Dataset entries
/-- Settles O48: the Soft curve is `tanh`, so each law is one of `tanh`. -/
theorem softCurveLaws : Obligations.SoftCurveLaws := by
  unfold Obligations.SoftCurveLaws
  rw [sat_soft_realOps]
  exact ⟨fun _ => rfl, Real.tanh_zero, Real.tanh_neg, strictMono_tanh, Real.abs_tanh_lt_one,
    fun _ => tanh_ne_self, tanh_one_eight_decimals, tanh_half_eight_decimals⟩

/-! ### The Tube curve -/

section
variable {x : ℝ}

theorem sat_tube_realOps (x : ℝ) : sat realOps .tube x =
    if 0 ≤ x then Real.tanh (0.8 * x) * 1.1 else Real.tanh (1.2 * x) * 0.9 :=
  satTube_realOps x

theorem sat_tube_realOps_of_nonneg (hx : 0 ≤ x) :
    sat realOps .tube x = Real.tanh (0.8 * x) * 1.1 := by
  rw [sat_tube_realOps, if_pos hx]

theorem sat_tube_realOps_of_neg (hx : x < 0) :
    sat realOps .tube x = Real.tanh (1.2 * x) * 0.9 := by
  rw [sat_tube_realOps, if_neg hx.not_ge]

theorem strictMono_tanh_scaled {k g : ℝ} (hk : 0 < k) (hg : 0 < g) :
    StrictMono fun x => Real.tanh (k * x) * g :=
  (strictMono_tanh.comp (strictMono_mul_left_of_pos hk)).mul_const hg

theorem strictMonoOn_sat_tube_nonneg : StrictMonoOn (sat realOps .tube) (Set.Ici 0) :=
  ((strictMono_tanh_scaled (by norm_num) (by norm_num)).strictMonoOn _).congr
    fun _ hx => (sat_tube_realOps_of_nonneg hx).symm

theorem strictMonoOn_sat_tube_neg : StrictMonoOn (sat realOps .tube) (Set.Iio 0) :=
  ((strictMono_tanh_scaled (by norm_num) (by norm_num)).strictMonoOn _).congr
    fun _ hx => (sat_tube_realOps_of_neg hx).symm

/-- The two branches are continuous and meet at 0. -/
theorem continuous_sat_tube : Continuous (sat realOps .tube) := by
  have hbranch (k g : ℝ) : Continuous fun x => Real.tanh (k * x) * g :=
    (continuous_tanh.comp (continuous_const_mul k)).mul_const g
  rw [funext sat_tube_realOps]
  refine (hbranch 0.8 1.1).if_le (hbranch 1.2 0.9) continuous_const continuous_id fun x hx => ?_
  simp [← hx]

theorem sat_tube_realOps_mem (x : ℝ) : sat realOps .tube x ∈ Set.Ioo (-0.9) 1.1 := by
  rcases lt_or_ge x 0 with hneg | hnonneg
  · have htanh := tanh_neg_of_neg (x := 1.2 * x) (by linarith)
    rw [sat_tube_realOps_of_neg hneg]
    constructor <;> linarith [Real.neg_one_lt_tanh (1.2 * x)]
  · have htanh := tanh_nonneg (x := 0.8 * x) (by linarith)
    rw [sat_tube_realOps_of_nonneg hnonneg]
    constructor <;> linarith [Real.tanh_lt_one (0.8 * x)]

/-- Where the inner `tanh` is 0.95 the curve is 1.045. -/
theorem exists_one_lt_sat_tube : ∃ x, 1 < sat realOps .tube x := by
  have hpos : 0 ≤ Real.artanh 0.95 / 0.8 := div_nonneg (Real.artanh_nonneg (by norm_num)) (by norm_num)
  refine ⟨Real.artanh 0.95 / 0.8, ?_⟩
  rw [sat_tube_realOps_of_nonneg hpos, mul_div_cancel₀ _ (by norm_num),
    Real.tanh_artanh (by norm_num)]
  norm_num

/-- Settles O49: each branch is a scaled `tanh`. An input whose output is above 1 shows that the curve is not
odd, since no output is below -0.9. -/
theorem tubeCurveLaws : Obligations.TubeCurveLaws := by
  obtain ⟨x, hover⟩ := exists_one_lt_sat_tube
  refine ⟨fun _ => sat_tube_realOps_of_nonneg, fun _ => sat_tube_realOps_of_neg, ?zero,
    strictMonoOn_sat_tube_nonneg, strictMonoOn_sat_tube_neg, continuous_sat_tube.continuousAt,
    sat_tube_realOps_mem, ⟨x, hover⟩, x, ?notOdd⟩
  case zero => simp [sat_tube_realOps]
  case notOdd =>
    obtain ⟨hlow, -⟩ := sat_tube_realOps_mem (-x)
    intro hodd
    linarith

/-! ### The Hard curve -/

theorem sat_hard_realOps (x : ℝ) : sat realOps .hard x =
    if |x| ≤ 0.8 then x
    else if x < 0 then -hardMagnitude realOps |x| else hardMagnitude realOps |x| :=
  satHard_realOps x

theorem sat_hard_realOps_of_abs_le (hx : |x| ≤ 0.8) : sat realOps .hard x = x := by
  rw [sat_hard_realOps, if_pos hx]

theorem sat_hard_realOps_of_gt (hx : 0.8 < x) : sat realOps .hard x = hardMagnitude realOps x := by
  have hpos : 0 < x := by linarith
  rw [sat_hard_realOps, abs_of_pos hpos, if_neg hx.not_ge, if_neg hpos.not_gt]

theorem sat_hard_realOps_knee (hlo : 0.8 < x) (hhi : x ≤ 1) :
    sat realOps .hard x = 0.8 + (x - 0.8) * 0.5 := by
  rw [sat_hard_realOps_of_gt hlo, hardMagnitude_realOps, if_pos hhi]

theorem sat_hard_realOps_clamp (hx : 1 < x) : sat realOps .hard x = 1 := by
  rw [sat_hard_realOps_of_gt (by linarith), hardMagnitude_realOps, if_neg hx.not_ge]

theorem sat_hard_realOps_neg (x : ℝ) : sat realOps .hard (-x) = -sat realOps .hard x := by
  rw [sat_hard_realOps, sat_hard_realOps, abs_neg]
  by_cases hlinear : |x| ≤ 0.8
  · rw [if_pos hlinear, if_pos hlinear]
  · rw [if_neg hlinear, if_neg hlinear]
    have hne : x ≠ 0 := by
      rintro rfl
      norm_num at hlinear
    rcases hne.lt_or_gt with hneg | hpos
    · simp [hneg, hneg.not_gt]
    · simp [hpos, hpos.not_gt]

theorem abs_hardMagnitude_realOps_le {a : ℝ} (ha : 0.8 < a) : |hardMagnitude realOps a| ≤ 1 := by
  rw [hardMagnitude_realOps, abs_le]
  split_ifs with hknee
  · constructor <;> linarith
  · constructor <;> norm_num

theorem abs_sat_hard_realOps_le (x : ℝ) : |sat realOps .hard x| ≤ 1 := by
  rw [sat_hard_realOps]
  split_ifs with hlinear hneg
  · linarith
  · rw [abs_neg]
    exact abs_hardMagnitude_realOps_le (not_le.mp hlinear)
  · exact abs_hardMagnitude_realOps_le (not_le.mp hlinear)

theorem sat_hard_realOps_one : sat realOps .hard 1 = 0.9 := by
  rw [sat_hard_realOps_knee] <;> norm_num

theorem sat_hard_realOps_nine_tenths : sat realOps .hard 0.9 = 0.85 := by
  rw [sat_hard_realOps_knee] <;> norm_num

/-- R173: the limit from the right is 1, the value 0.9. -/
theorem not_continuousAt_sat_hard_one : ¬ ContinuousAt (sat realOps .hard) 1 := by
  intro hcont
  have hvalue : Tendsto (sat realOps .hard) (𝓝[>] 1) (𝓝 0.9) := by
    rw [← sat_hard_realOps_one]
    exact hcont.tendsto.mono_left nhdsWithin_le_nhds
  have hright : Tendsto (sat realOps .hard) (𝓝[>] 1) (𝓝 1) :=
    tendsto_const_nhds.congr' (eventually_nhdsWithin_of_forall fun _ hx =>
      (sat_hard_realOps_clamp hx).symm)
  have hjump : (0.9 : ℝ) = 1 := tendsto_nhds_unique hvalue hright
  norm_num at hjump

/-- Settles O50: the pieces, the symmetry and the jump of the Hard curve. -/
theorem hardCurveLaws : Obligations.HardCurveLaws :=
  ⟨fun _ => sat_hard_realOps_of_abs_le, fun _ => sat_hard_realOps_knee,
    fun _ => sat_hard_realOps_clamp, sat_hard_realOps_neg, abs_sat_hard_realOps_le,
    sat_hard_realOps_nine_tenths, sat_hard_realOps_one,
    (sat_hard_realOps_neg 0.9).trans (congrArg Neg.neg sat_hard_realOps_nine_tenths),
    not_continuousAt_sat_hard_one⟩

end

/-! ### The curves scaled by the threshold -/

theorem satN_realOps (sel : SatCurve) (v thr : ℝ) :
    satN realOps sel v thr = sat realOps sel (v / thr) * thr := rfl

/-- The magnitude of the scaled curve is the curve's magnitude times the threshold. -/
theorem abs_satN_realOps (sel : SatCurve) (v : ℝ) {thr : ℝ} (hthr : 0 < thr) :
    |satN realOps sel v thr| = |sat realOps sel (v / thr)| * thr := by
  rw [satN_realOps, abs_mul, abs_of_pos hthr]

/-- Settles O51: the bounds of the three curves, times the threshold. -/
theorem curveBoundsByThreshold : Obligations.CurveBoundsByThreshold := by
  intro v thr hthr
  obtain ⟨hlow, hhigh⟩ := sat_tube_realOps_mem (v / thr)
  refine ⟨?soft, ?hard, mul_lt_mul_of_pos_right hlow hthr, mul_lt_mul_of_pos_right hhigh hthr⟩
  case soft =>
    rw [abs_satN_realOps _ _ hthr]
    exact mul_lt_of_lt_one_left hthr (Real.abs_tanh_lt_one _)
  case hard =>
    rw [abs_satN_realOps _ _ hthr]
    exact mul_le_of_le_one_left hthr.le (abs_sat_hard_realOps_le _)

end Sys2Proof.Machine
end

section
/-! PROOFS. The limiter (45_limiter.md R183 to R188, R192): its envelope and its gain over the reals, the
machine's steps as those over the reals, and the two kinds of frame that repeat themselves, the
transparent one and the one with the curve engaged. -/

namespace Sys2Proof.Machine

/-! ### The envelope and the gain over the reals

Both registers move as the smoother does (40_smoother.md R121), so its laws give theirs. -/

@[simp] theorem realOps_max (a b : ℝ) : realOps.max a b = max a b := rfl

theorem peakOf_realOps (l r : ℝ) : peakOf realOps l r = max |l| |r| := by simp [peakOf]

theorem peakOf_realOps_nonneg (l r : ℝ) : 0 ≤ peakOf realOps l r := by
  rw [peakOf_realOps]
  exact le_max_of_le_left (abs_nonneg l)

theorem envStep_realOps (K : Coeffs ℝ) (env peak : ℝ) :
    envStep realOps K env peak = if env < peak then K.cA else K.cRl := by simp [envStep]

theorem envNext_realOps (K : Coeffs ℝ) (env peak : ℝ) :
    envNext realOps K env peak = smooth realOps (if env < peak then K.cA else K.cRl) env peak := by
  rw [← envStep_realOps]
  rfl

/-- R184: with steps in their range an interval that holds the old envelope and the peak holds the new
envelope. -/
theorem envNext_realOps_mem_Icc {K : Coeffs ℝ} {env peak lo hi : ℝ} (hcRl : 0 < K.cRl)
    (hle : K.cRl ≤ K.cA) (hcA : K.cA ≤ 1) (henv : env ∈ Set.Icc lo hi)
    (hpeak : peak ∈ Set.Icc lo hi) :
    envNext realOps K env peak ∈ Set.Icc lo hi := by
  rw [envNext_realOps]
  split_ifs with habove
  · exact smooth_mem_Icc (hcRl.le.trans hle) hcA henv hpeak
  · exact smooth_mem_Icc hcRl.le (hle.trans hcA) henv hpeak

/-- Settles O52: the envelope is the smoother with the attack step above it and the release step from it
down. -/
theorem envelopeLaws : Obligations.EnvelopeLaws := by
  intro K env l r hcRl hle hcA henv peak env'
  have hpeak : 0 ≤ peak := peakOf_realOps_nonneg l r
  obtain ⟨hlow, hhigh⟩ : env' ∈ Set.Icc (min env peak) (max env peak) :=
    envNext_realOps_mem_Icc hcRl hle hcA ⟨min_le_left _ _, le_max_left _ _⟩
      ⟨min_le_right _ _, le_max_right _ _⟩
  have hstep : env' = env + (if env < peak then K.cA else K.cRl) * (peak - env) :=
    envNext_realOps K env peak
  refine ⟨peakOf_realOps l r, hpeak, fun habove => ?attack, fun hbelow => ?release, hlow, hhigh,
    (le_min henv hpeak).trans hlow, fun hequal => ?still⟩
  case attack => rw [hstep, if_pos habove]
  case release => rw [hstep, if_neg hbelow.not_gt]
  case still => rw [hstep, hequal, sub_self, mul_zero, add_zero]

*WORK REQUIRED:* Your answer should be the lines from the one containing "theorem envStep_realOps (K" through the last line of the records, repeated exactly and with nothing added.

*TASK OUTPUT:*
theorem envStep_realOps (K : Coeffs ℝ) (env peak : ℝ) :
    envStep realOps K env peak = if env < peak then K.cA else K.cRl := by simp [envStep]

theorem envNext_realOps (K : Coeffs ℝ) (env peak : ℝ) :
    envNext realOps K env peak = smooth realOps (if env < peak then K.cA else K.cRl) env peak := by
  rw [← envStep_realOps]
  rfl

/-- R184: with steps in their range an interval that holds the old envelope and the peak holds the new
envelope. -/
theorem envNext_realOps_mem_Icc {K : Coeffs ℝ} {env peak lo hi : ℝ} (hcRl : 0 < K.cRl)
    (hle : K.cRl ≤ K.cA) (hcA : K.cA ≤ 1) (henv : env ∈ Set.Icc lo hi)
    (hpeak : peak ∈ Set.Icc lo hi) :
    envNext realOps K env peak ∈ Set.Icc lo hi := by
  rw [envNext_realOps]
  split_ifs with habove
  · exact smooth_mem_Icc (hcRl.le.trans hle) hcA henv hpeak
  · exact smooth_mem_Icc hcRl.le (hle.trans hcA) henv hpeak

/-- Settles O52: the envelope is the smoother with the attack step above it and the release step from it
down. -/
theorem envelopeLaws : Obligations.EnvelopeLaws := by
  intro K env l r hcRl hle hcA henv peak env'
  have hpeak : 0 ≤ peak := peakOf_realOps_nonneg l r
  obtain ⟨hlow, hhigh⟩ : env' ∈ Set.Icc (min env peak) (max env peak) :=
    envNext_realOps_mem_Icc hcRl hle hcA ⟨min_le_left _ _, le_max_left _ _⟩
      ⟨min_le_right _ _, le_max_right _ _⟩
  have hstep : env' = env + (if env < peak then K.cA else K.cRl) * (peak - env) :=
    envNext_realOps K env peak
  refine ⟨peakOf_realOps l r, hpeak, fun habove => ?attack, fun hbelow => ?release, hlow, hhigh,
    (le_min henv hpeak).trans hlow, fun hequal => ?still⟩
  case attack => rw [hstep, if_pos habove]
  case release => rw [hstep, if_neg hbelow.not_gt]
  case still => rw [hstep, hequal, sub_self, mul_zero, add_zero]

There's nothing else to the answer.